Tue Mar 23 16:11:20 PST 2004

--- Jim Millen <J.Millen-99 at student.lboro.ac.uk> wrote:
> 
> 
> > -----Original Message-----
> > From: Jerry Friedman [mailto:jerry_friedman at yahoo.com] 
> > Sent: 18 March 2004 21:42
> > To: dragaera at dragaera.info
> > Subject: Re: Issola, Dragon, J Whedon, and Chandler's The Long Goodbye
> 
> 
> 
> 
> Spoilers for _Dragon_...
> 
> 
> 
> 
> 
> ...is this considered necessary, by the way?...

I think so.  Some people may join the list without having read
all the books.

> 
> 
> 
> 
> ...wasn't sure, but thought I'd best preserve space...
> 
> 
> 
> ...that should do it.
> 
> 
> 
> 
> > I enjoy _Dragon_ a lot, partly for the reasons you describe.  
> > I also like the sabotage, the battles (though why aren't 
> > there more bows?) and the dreamwalk and the scene with the 
> > Necromancer.  I didn't enjoy the postlude with StY, though.  
> > I guess Aliera's a Dragon, so it makes some kind of sense 
> > that she fights to bring about the exact bargain that she had 
> > just refused.  But you have two people fighting with swords, 
> > and StY's will turn into a Great Weapon when confronted with 
> > a Great Weapon, which Vlad recently took great care to avoid. 
> >  Then he summons somebody specifically with a Great Weapon. 
> > Then somehow StY ends up unconscious, but apparently not 
> > bleeding heavily or suffering from a collapsed lung or 
> > anything--how did Aliera and Morrolan do that with swords?  
> > And StY's sword does turn into Pathfinder--why doesn't it do 
> > her any good?
> 
> I always got the impression in this section that either Aliera or
> Morrolan would be a match for StY in a one-on-one fight, as Vlad
> mentions at various times that they are both extremely good swordsmen,
> and StY has been known to overestimate her own abilities from time to
> time.  So I assumed the scenario would go as follows:
> 
> Aliera and StY commence duelling.  Vlad contacts Morrolan, asks him to
> teleport in,

But why, and why not ask him *not* to bring Blackwand (or to leave
it sheathed)?

> and starts worrying about his furniture.
> 
> After some period of time - almost certainly only minutes, if that -
> Morrolan arrives on the scene.  This is going on the deduction that they
> can't have been fighting for that long, as there is still intact
> furniture at the end of it. <g>

Why does Morrolan show up so obediently?

> Morrolan steps into the fight - Vlad says he "...had broken up the
> fight, much to Aliera's disgust..." - which to me suggests something
> other than a full on attack.

Makes sense, but how *does* one person with a sword break up a
swordfight?  Beating down their weapons?  Magic?  I guess he doesn't
have to actually cross blades with StY if he uses Blackwand's magic.

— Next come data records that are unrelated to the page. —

/-- Settles O10: each of the six is a frame of a Set type. -/
theorem receivedSetFramesWriteNoRegister : Obligations.ReceivedSetFramesWriteNoRegister := fun _ _ hs =>
  ⟨fun _ _ => exec_received_set hs rfl (by decide), fun _ => exec_received_set hs rfl (by decide),
    fun _ => exec_received_set hs rfl (by decide), fun _ => exec_received_set hs rfl (by decide),
    fun _ _ => exec_received_set hs rfl (by decide), fun _ _ => exec_received_set hs rfl (by decide)⟩

/-- Settles O27: the registers are those DISPATCH gives for the two Get types. -/
theorem receivedGetFramesUpdateTheState : Obligations.ReceivedGetFramesUpdateTheState := fun _ r hs =>
  ⟨fun b x y w h => exec_received hs rfl (dispatch_mouse b x y w h r),
    fun m p1 p2 p3 p4 p5 p6 p7 => exec_received hs rfl (dispatch_keyboard m p1 p2 p3 p4 p5 p6 p7 r)⟩

end Sys2Proof.Machine
end

section
/-! PROOFS. The dispatcher (44_dispatcher.md): what DISPATCH, the two drains and the three peeks do in a session, the two orders of
a dispatch and a drain, and when an accumulator is the exact sum of its deltas. -/

namespace Sys2Proof.Machine

/-! ## DISPATCH (R200 to R204) -/

/-- DISPATCH within its contract: the registers it gives are written, and there is no result. -/
theorem exec_dispatch_of_some {s : State} {r r' : Regs} (hs : s.session = .on r) {t : Byte} {p : Bytes}
    (hd : dispatch t p r = some r') :
    exec (.dispatch t p) s = .next { s with session := .on r', result := .none } := by
  simp only [exec, execDispatch, inSession_on hs, hd]
  rfl

theorem exec_dispatch_of_none {s : State} {r : Regs} (hs : s.session = .on r) {t : Byte} {p : Bytes}
    (hd : dispatch t p r = none) : exec (.dispatch t p) s = .refused .dispatchContract := by
  simp only [exec, execDispatch, inSession_on hs, hd]

/-- Settles O25: the registers written are those of `applyMouse`. -/
theorem getMouseDataAccumulates : Obligations.GetMouseDataAccumulates := fun b x y w h _ r hs =>
  exec_dispatch_of_some hs (dispatch_mouse b x y w h r)

/-- Settles O26: the registers written are those of `applyKeyboard`, which the last payload byte does not reach. -/
theorem getKeyboardDataReplacesTheKeys : Obligations.GetKeyboardDataReplacesTheKeys :=
  fun m p1 p2 p3 p4 p5 p6 p7 _ r hs => exec_dispatch_of_some hs (dispatch_keyboard m p1 p2 p3 p4 p5 p6 p7 r)

/-- Settles O28: DISPATCH of a Set type gives the registers back as they were. -/
theorem dispatchOfSetTypesIsANoOp : Obligations.DispatchOfSetTypesIsANoOp :=
  fun _ p _ _ hs ht => exec_dispatch_set hs ht p

/-- Settles O29: for each of the three broken contracts DISPATCH gives no registers. -/
theorem dispatchRefusesABrokenContract : Obligations.DispatchRefusesABrokenContract := by
  rintro t p s r hs (ht | ⟨rfl, hp⟩ | ⟨rfl, hp⟩)
  · exact exec_dispatch_of_none hs (dispatch_unregistered ht p r)
  · exact exec_dispatch_of_none hs (dispatch_mouse_length hp r)
  · exact exec_dispatch_of_none hs (dispatch_keyboard_length hp r)

/-! ## The consumer's reads (R206 to R210) -/

/-- Settles O30: in a session the guard lets the drain run, which writes and answers in one step. -/
theorem drainPointerReadsAndClears : Obligations.DrainPointerReadsAndClears :=
  fun _ _ hs => (inSession_on hs _).trans (answer_eq _ _)

/-- Settles O31, as for the pointer. -/
theorem drainScrollReadsAndClears : Obligations.DrainScrollReadsAndClears :=
  fun _ _ hs => (inSession_on hs _).trans (answer_eq _ _)

/-- Settles O32: in a session the guard lets each peek run, and a peek only answers. -/
theorem peeksReturnTheLevelState : Obligations.PeeksReturnTheLevelState := fun _ _ hs =>
  ⟨(inSession_on hs _).trans (answer_eq _ _), (inSession_on hs _).trans (answer_eq _ _),
    (inSession_on hs _).trans (answer_eq _ _)⟩

/-! ## A dispatch and a drain in either order (R213, R72) -/

/-- Settles O36: the two operations run one after the other, each by its own law. Drained first, an accumulator is zero plus the
delta; dispatched first, the drain reads the sum. -/
theorem dispatchAndDrainInEitherOrder : Obligations.DispatchAndDrainInEitherOrder := by
  intro b x y w h s r hs
  have hmouse := getMouseDataAccumulates b x y w h
  refine ⟨?pointerFirst, ?pointerLast, ?scrollFirst, ?scrollLast⟩
  case pointerFirst =>
    exact ⟨_, _, _, drainPointerReadsAndClears s r hs, rfl, hmouse _ _ rfl, rfl, BitVec.zero_add _, BitVec.zero_add _⟩
  case pointerLast => exact ⟨_, _, _, hmouse s r hs, drainPointerReadsAndClears _ _ rfl, rfl, rfl, rfl, rfl⟩
  case scrollFirst =>
    exact ⟨_, _, _, drainScrollReadsAndClears s r hs, rfl, hmouse _ _ rfl, rfl, BitVec.zero_add _, BitVec.zero_add _⟩
  case scrollLast => exact ⟨_, _, _, hmouse s r hs, drainScrollReadsAndClears _ _ rfl, rfl, rfl, rfl, rfl⟩

/-! ## Wrap and exactness of the accumulators (R212)

The accumulation of any deltas is their integer sum wrapped into the signed range. A delta is at least -2^7 and less than 2^7, so
fewer than 2^24 of them sum to a number in that range, which the wrap keeps. -/

/-- `acc_add` of one sign-extended delta. -/
theorem toInt_accAdd_sext32 (a : Acc) (d : Byte) : (accAdd a (sext32 d)).toInt = (a.toInt + s8 d).bmod (2 ^ 32) := by
  rw [accAdd_eq, sext32_eq, BitVec.toInt_add, BitVec.toInt_signExtend_of_le (by decide), s8]

/-- The accumulation of any number of deltas, from any content. -/
theorem toInt_foldl_accAdd (ds : Bytes) (a : Acc) :
    (ds.foldl (fun a d => accAdd a (sext32 d)) a).toInt = (a.toInt + (ds.map s8).sum).bmod (2 ^ 32) := by
  induction ds generalizing a with
  | nil => simpa using (BitVec.toInt_bmod_cancel a).symm
  | cons d ds ih =>
    rw [List.foldl_cons, ih, toInt_accAdd_sext32, Int.bmod_add_bmod, List.map_cons, List.sum_cons, Int.add_assoc]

> This is now pure guesswork, but what I envisage happening is that StY
> objects to Morrolan's intervention and attacks him.  He defends himself,
> causing Pathfinder to reveal itself.  Perhaps the shock of this sudden
> revealing makes StY lose concentration, maybe not.
> 
> Either way, Aliera, annoyed that Morrolan is spoiling her fun, hits StY
> in the head with the flat of her blade, knocking her into
> semi-consciousness.

Hm, I sort of wondered whether that was reasonable.

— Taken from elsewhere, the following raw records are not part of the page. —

-- ==== Sys2Proof/Machine/Memory.lean ====
section
/-! DEFINITION. Physical memory as a canonical list of bytes and the byte order (spec/10_state.md R28;
spec/20_memory.md R33, R34). -/

namespace Sys2Proof.Machine

open Sys2Proof

/-- The byte at address `a`; an unlisted address has no value (log 4). -/
def Memory.read : Memory → Nat → Option Byte
  | [], _ => none
  | (k, b) :: m, a => if a = k then some b else Memory.read m a

/-- Write byte `v` at address `a`, keeping the addresses strictly rising. -/
def Memory.write : Memory → Nat → Byte → Memory
  | [], a, v => [(a, v)]
  | (k, b) :: m, a, v =>
    if a < k then (a, v) :: (k, b) :: m
    else if a = k then (a, v) :: m
    else (k, b) :: Memory.write m a v

/-- Write a list of bytes from address `a` up. -/
def Memory.writeBytes (m : Memory) (a : Nat) : List Byte → Memory
  | [] => m
  | b :: bs => (m.write a b).writeBytes (a + 1) bs

/-- Addresses rise strictly from `lo` on and stay below 2^36 (R33). -/
def Memory.wfFrom (lo : Nat) : Memory → Bool
  | [] => true
  | (k, _) :: m => decide (lo ≤ k) && decide (k < 2 ^ 36) && Memory.wfFrom (k + 1) m

/-- The canonical form of memory. An unlisted address has no value, so no entry can equal one. -/
def Memory.wf (m : Memory) : Bool := m.wfFrom 0

/-- The 32-bit value of four bytes, lowest address first: little-endian (R34). -/
def le32 (bs : List Byte) : Word :=
  bs.getD 3 0#8 ++ bs.getD 2 0#8 ++ bs.getD 1 0#8 ++ bs.getD 0 0#8

/-- The 64-bit value of eight bytes, lowest address first: little-endian (R34). -/
def le64 (bs : List Byte) : QWord :=
  bs.getD 7 0#8 ++ bs.getD 6 0#8 ++ bs.getD 5 0#8 ++ bs.getD 4 0#8 ++
    bs.getD 3 0#8 ++ bs.getD 2 0#8 ++ bs.getD 1 0#8 ++ bs.getD 0 0#8

/-- The four bytes of memory at `a`, if all have a value. -/
def Memory.read4 (m : Memory) (a : Nat) : Option Word :=
  match m.read a, m.read (a + 1), m.read (a + 2), m.read (a + 3) with
  | some b0, some b1, some b2, some b3 => some (le32 [b0, b1, b2, b3])
  | _, _, _, _ => none

/-- The eight bytes of memory at `a`, if all have a value. -/
def Memory.read8 (m : Memory) (a : Nat) : Option QWord :=
  match m.read4 a, m.read4 (a + 4) with
  | some lo, some hi => some (hi ++ lo)
  | _, _ => none

/-- What backs physical address `a`, if anything (R28, R73): the first region that holds it. -/
def Platform.backing? (p : Platform) (a : Nat) : Option Backing :=
  (p.physMap.find? fun r => decide (r.first ≤ a) && decide (a < r.first + r.size)).map (·.backing)

end Sys2Proof.Machine
end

> I'm assuming it was Aliera who delivered the blow,
> but it could have been Morrolan.  This seems to me the only way StY
> would have ended up the way she did, as I can hardly imagine either A or
> M stopping to pick up some other handy blunt instrument.

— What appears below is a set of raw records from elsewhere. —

-- ==== Sys2Proof/Machine/Events.lean ====
section
/-! DEFINITION. The events beside the instructions (spec/10_state.md R19, R29, R30; spec/20_memory.md R70,
R77; spec/60_exceptions.md R103; spec/70_reset_and_hazards.md R119; log 1, log 38). -/

namespace Sys2Proof.Machine

open Sys2Proof

/-- A cached translation made from a walk's result. -/
def tlbEntryOf (la : LinAddr) (tr : Translation) (v : PageView) : TlbEntry :=
  { page := pageStart v.size la, size := v.size, base := inPage v.size tr.pa 0#32, idx := v.idx, pat := v.pat }

/-- What a speculative access that does not complete leaves: of one that would raise an exception, what its walk
read into the caches and wrote into accessed bits, but no exception, so CR2 as it was; of one that has no meaning,
nothing (log 38). -/
def State.speculationFailed (s : State) (f : Fault) : State :=
  match f with
  | .exception _ after => { after with cpu := { after.cpu with cr2 := s.cpu.cr2 } }
  | .unbacked _ => s
  | .unwritten _ => s

/-- A translation enters the TLB when the tables produce it (R29). -/
def State.tlbFill (s : State) (access : Access) (la : LinAddr) : State :=
  if s.cpu.pg then
    match walk access la s with
    | .ok tr t =>
      match tr.page with
      | some v => { t with cpu := { t.cpu with tlb := tlbEntryOf la tr v :: t.cpu.tlb } }
      | none => t
    | .fault f => s.speculationFailed f
    | .refused _ => s
  else s

/-- A copy of the byte at `pa` enters the caches if its type is cacheable for reads (R62), memory backs it
and has it, and no copy is held. -/
def State.fillByte (s : State) (pa : PhysAddr) (t : EffType) : State :=
  if t.properties.cacheableReads && s.platform.backing? pa.toNat == some .memory &&
      (s.cpu.cached? pa).isNone then
    match s.mem.read pa.toNat with
    | some b => s.setLine { addr := pa, byte := b, type := t, dirty := false }
    | none => s
  else s

/-- A speculative access to the byte at `la` (R62, R119). -/
def State.cacheFill (s : State) (access : Access) (la : LinAddr) : State :=
  match (translate access la s).bind fun tr s =>
      (accessPage tr.page s).bind fun page s =>
        (effectiveType tr.pa (page.map (·.pat)) s).bind fun t s => Res.ok (tr.pa, t) s with
  | .ok (pa, t) u => u.fillByte pa t
  | .fault f => s.speculationFailed f
  | .refused _ => s

/-- A cached byte leaves the caches, written back if memory has not received it. -/
def State.cacheDrop (s : State) (pa : PhysAddr) : State :=
  match s.cpu.cached? pa with
  | some l => if l.dirty then (s.setByte pa l.byte).dropLine pa else s.dropLine pa
  | none => s

/-- The `k`-th other processor runs from now on; there is nothing to do if there is none. -/
def State.runProcessor (s : State) (k : Nat) : State :=
  match s.others[k]? with
  | some c => { s with cpu := c, others := s.others.set k s.cpu }
  | none => s

/-- What an event does. The writes of control registers and of MTRRDefType leave the TLB and the caches as
they are (R117; D16). -/
def applyEvent (e : Event) (s : State) : Res Unit :=
  match e with
  | .flushTlb => .ok () s.flushTlb
  | .flushCaches => .ok () s.flushCaches
  | .tlbFill access la => .ok () (s.tlbFill access la)
  | .tlbDrop k => .ok () { s with cpu := { s.cpu with tlb := s.cpu.tlb.eraseIdx k } }
  | .cacheFill access la => .ok () (s.cacheFill access la)
  | .cacheDrop pa => .ok () (s.cacheDrop pa)
  | .setCr0 v => .ok () { s with cpu := { s.cpu with cr0 := v } }
  | .setCr3 v => .ok () { s with cpu := { s.cpu with cr3 := v } }
  | .setCr4 v => .ok () { s with cpu := { s.cpu with cr4 := v } }
  | .setMtrrDefType v => .ok () { s with cpu := { s.cpu with mtrrDefType := v } }
  | .memRead la n => (memRead la n s).bind fun bs t => .ok () { t with readData := bs }
  | .memWrite la bs => memWrite la bs s
  | .run k => .ok () (s.runProcessor k)

end Sys2Proof.Machine
end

(Aliera could have, if StY was temporarily fighting with Morrolan.
It hardly seems in character.)

> StY's lack of success despite possession of Pathfinder could be
> explained by shock at the blade's revealing or by Aliera and Morrolan
> simply being better than her.

They'd have to be a *lot* better.

> More interestingly, it could be that
> Pathfinder wanted to come to Aliera, and did something of its own accord
> to arrange things that way.  Maybe?

This makes more sense to me.

> Do you think it would be shameful for StY to have been defeated in such
> a way as to leave her alive, and not even particularly harmed?  I kind
> of imagine that for a warrior in the Dragaeran culture, that might be
> rather embarassing, but I could be wrong. 

I'm not clear on that--in fact I'm not clear at all on what Dragons
consider shameful.  Wouldn't "shameful" include whacking somebody on
the head while one's cousin is dueling with her or disarming her?

But you've come up with more sensible ideas than I had, so thanks!